The stretch from the line with "rw [h, Bool.not_true, if_neg" through the line with "(wakeIf_background _ _)" in the records below: write it out exactly, and nothing else.

Data items
▼

theorem addFence_all (hroom : ∀ i < 5, bit m i = true → s.queueLen g.core i < queueCap i)
    (hmx : bit m 5 = true → s.mxLen g.core < mxCap) : s.addFence w g id m m = (s.fencedAll w g id m, 0) := by
  obtain ⟨rest, hfold, hrest⟩ := fenceSteps_engines (w := w) (id := id) hroom (Nat.le_refl 5)
  rw [addFence_eq, List.range_succ, List.foldl_append, hfold, List.foldl_cons, List.foldl_nil, fenceStep, State.fencedAll]
  dsimp only
  have h5 : bit rest 5 = bit m 5 := by rw [hrest, decide_eq_true (Nat.le_refl 5), Bool.and_true]
  rw [h5]
  by_cases h : bit m 5
  · have hlen : (s.fenced w g id m 5).mxLen g.core < mxCap := hmx h
    rw [h, Bool.not_true, if_neg Bool.false_ne_true, if_pos rfl, if_pos hlen, if_pos rfl]
    refine congrArg (Prod.mk _) (BitVec.eq_of_getLsbD_eq fun i hi => ?_)
    rw [setBit_getLsbD _ _ _ _ (by omega)]
    by_cases h5 : i = 5
    · rw [if_pos h5]
      exact BitVec.getLsbD_zero.symm
    · rw [if_neg h5]
      refine (hrest i).trans ?_
      rw [decide_eq_false (by omega), Bool.and_false]
      exact BitVec.getLsbD_zero.symm
  · rw [Bool.not_eq_true] at h
    rw [h, Bool.not_false, if_pos rfl, if_neg Bool.false_ne_true, List.append_nil]
    refine congrArg (Prod.mk _) (BitVec.eq_of_getLsbD_eq fun i hi => (hrest i).trans ?_)
    rw [show (0 : BitVec 6).getLsbD i = false from BitVec.getLsbD_zero]
    by_cases h5 : i = 5
    · rw [h5, h, Bool.false_and]
    · rw [decide_eq_false (by omega), Bool.and_false]

theorem execQfence_all (h : Claims.Issues s w {}) (hq : w.qfence = none) (hm : m ≠ 0)
    (hroom : ∀ i < 5, bit m i = true → s.queueLen (s.wgOf w).core i < queueCap i)
    (hmx : bit m 5 = true → s.mxLen (s.wgOf w).core < mxCap) :
    execQfence m s = .next (Claims.past
      (State.fencedAll { s with eng := { s.eng with nextId := s.eng.nextId + 1 } } w (s.wgOf w) s.eng.nextId m) w) := by
  have hself : { w with qfence := none } = w := by rw [← hq]
  have hw : (State.fencedAll { s with eng := { s.eng with nextId := s.eng.nextId + 1 } } w (s.wgOf w) s.eng.nextId m).warp?
      s.cur = some w := h.1
  have hfence : State.addFence { s with eng := { s.eng with nextId := s.eng.nextId + 1 } } w (s.wgOf w) s.eng.nextId m m =
      (_, 0) := addFence_all hroom hmx
  refine (scalarOp_ok h ?_).trans (congrArg _ ((modWarp_advance hw fun w => { w with qfence := none }).trans
    (congrArg (Claims.past _) hself)))
  rw [bne_iff_ne.2 hm, need_true, ok_bind, hq]
  dsimp only [Option.getD_none, Option.isSome_none]
  rw [if_neg Bool.false_ne_true, hfence]
  rfl

end

/-! ### Walks and landing words beside the warps (R26, R37, R359, R363) -/

namespace State

theorem orEntry_background (s : State) (a i : Nat) : Background s (s.orEntry a i) := by
  unfold State.orEntry State.wakeLine
  dsimp only
  split
  · exact .refl s
  · exact (Background.of_mem (Memory.wf_writeHome s.mem _ _ _)).trans (wakeIf_background _ _)

theorem markUsed_background (s : State) (t : Trans) (p : Perm) : Background s (s.markUsed t p) := by
  have hused := Background.foldl (fun (s : State) a => s.orEntry a 5) (fun s a => s.orEntry_background a 5) t.used s
  unfold State.markUsed
  cases p with
  | w | rw => exact hused.trans (orEntry_background _ _ _)
  | r | x => exact hused

theorem cacheWalk_background (s : State) (die : Nat) (w : Who) (va : Word) (t : Trans) :
    Background s (s.cacheWalk die w va t) := by
  unfold State.cacheWalk
  dsimp only
  split
  · exact .of_eq rfl rfl rfl rfl rfl
  · exact .of_eq rfl rfl rfl rfl rfl

theorem translate_background {s u : State} {w : Who} {kind : AccKind} {p : Perm} {tid : Bool} {va : Word} {t : Trans}
    (h : s.translate w kind p tid va = .ok (t, u)) : Background s u := by
  unfold State.translate at h
  split at h
  · split at h
    · cases h
    · split at h
      · cases h
      · split at h
        · cases h
        · cases h
          exact (s.markUsed_background t p).trans (cacheWalk_background _ _ _ _ _)
  · split at h <;> cases h

/-- What follows a walk goes on only where it passed. -/
theorem keep_eq_ok {α : Type} {s : State} {x : Except Stop α} {y : α} (h : s.keep x = .ok y) : x = .ok y := by
  cases x with
  | ok z => exact h
  | error e => cases e <;> cases h

theorem landing_background {s u : State} {g : Workgroup} {h : Word} {n : Nat} {kind : AccKind} {p : Perm} {l : LandLoc}
    (hl : s.landing g h n kind p = .ok (l, u)) : Background s u := by
  unfold State.landing at hl
  replace hl := (need_bind_ok hl).2
  split at hl
  · obtain ⟨c, -, hl⟩ := bind_ok hl
    cases hl
    exact .refl s
  · obtain ⟨⟨t, v⟩, ht, hl⟩ := bind_ok hl
    replace hl := (need_bind_ok (keep_eq_ok hl)).2
    cases hl
    exact translate_background ht

theorem landRead_background (s : State) (core : Nat) (l : LandLoc) (n : Nat) : Background s (s.landRead core l n).2 := by
  cases l with
  | nowhere => exact .refl s
  | cell c => exact .refl s
  | mem t => exact s.l1DropAll_background _ _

▲

REPLY TO THE TASK =
    rw [h, Bool.not_true, if_neg Bool.false_ne_true, if_pos rfl, if_pos hlen, if_pos rfl]
    refine congrArg (Prod.mk _) (BitVec.eq_of_getLsbD_eq fun i hi => ?_)
    rw [setBit_getLsbD _ _ _ _ (by omega)]
    by_cases h5 : i = 5
    · rw [if_pos h5]
      exact BitVec.getLsbD_zero.symm
    · rw [if_neg h5]
      refine (hrest i).trans ?_
      rw [decide_eq_false (by omega), Bool.and_false]
      exact BitVec.getLsbD_zero.symm
  · rw [Bool.not_eq_true] at h
    rw [h, Bool.not_false, if_pos rfl, if_neg Bool.false_ne_true, List.append_nil]
    refine congrArg (Prod.mk _) (BitVec.eq_of_getLsbD_eq fun i hi => (hrest i).trans ?_)
    rw [show (0 : BitVec 6).getLsbD i = false from BitVec.getLsbD_zero]
    by_cases h5 : i = 5
    · rw [h5, h, Bool.false_and]
    · rw [decide_eq_false (by omega), Bool.and_false]

theorem execQfence_all (h : Claims.Issues s w {}) (hq : w.qfence = none) (hm : m ≠ 0)
    (hroom : ∀ i < 5, bit m i = true → s.queueLen (s.wgOf w).core i < queueCap i)
    (hmx : bit m 5 = true → s.mxLen (s.wgOf w).core < mxCap) :
    execQfence m s = .next (Claims.past
      (State.fencedAll { s with eng := { s.eng with nextId := s.eng.nextId + 1 } } w (s.wgOf w) s.eng.nextId m) w) := by
  have hself : { w with qfence := none } = w := by rw [← hq]
  have hw : (State.fencedAll { s with eng := { s.eng with nextId := s.eng.nextId + 1 } } w (s.wgOf w) s.eng.nextId m).warp?
      s.cur = some w := h.1
  have hfence : State.addFence { s with eng := { s.eng with nextId := s.eng.nextId + 1 } } w (s.wgOf w) s.eng.nextId m m =
      (_, 0) := addFence_all hroom hmx
  refine (scalarOp_ok h ?_).trans (congrArg _ ((modWarp_advance hw fun w => { w with qfence := none }).trans
    (congrArg (Claims.past _) hself)))
  rw [bne_iff_ne.2 hm, need_true, ok_bind, hq]
  dsimp only [Option.getD_none, Option.isSome_none]
  rw [if_neg Bool.false_ne_true, hfence]
  rfl

end

/-! ### Walks and landing words beside the warps (R26, R37, R359, R363) -/

namespace State

theorem orEntry_background (s : State) (a i : Nat) : Background s (s.orEntry a i) := by
  unfold State.orEntry State.wakeLine
  dsimp only
  split
  · exact .refl s
  · exact (Background.of_mem (Memory.wf_writeHome s.mem _ _ _)).trans (wakeIf_background _ _)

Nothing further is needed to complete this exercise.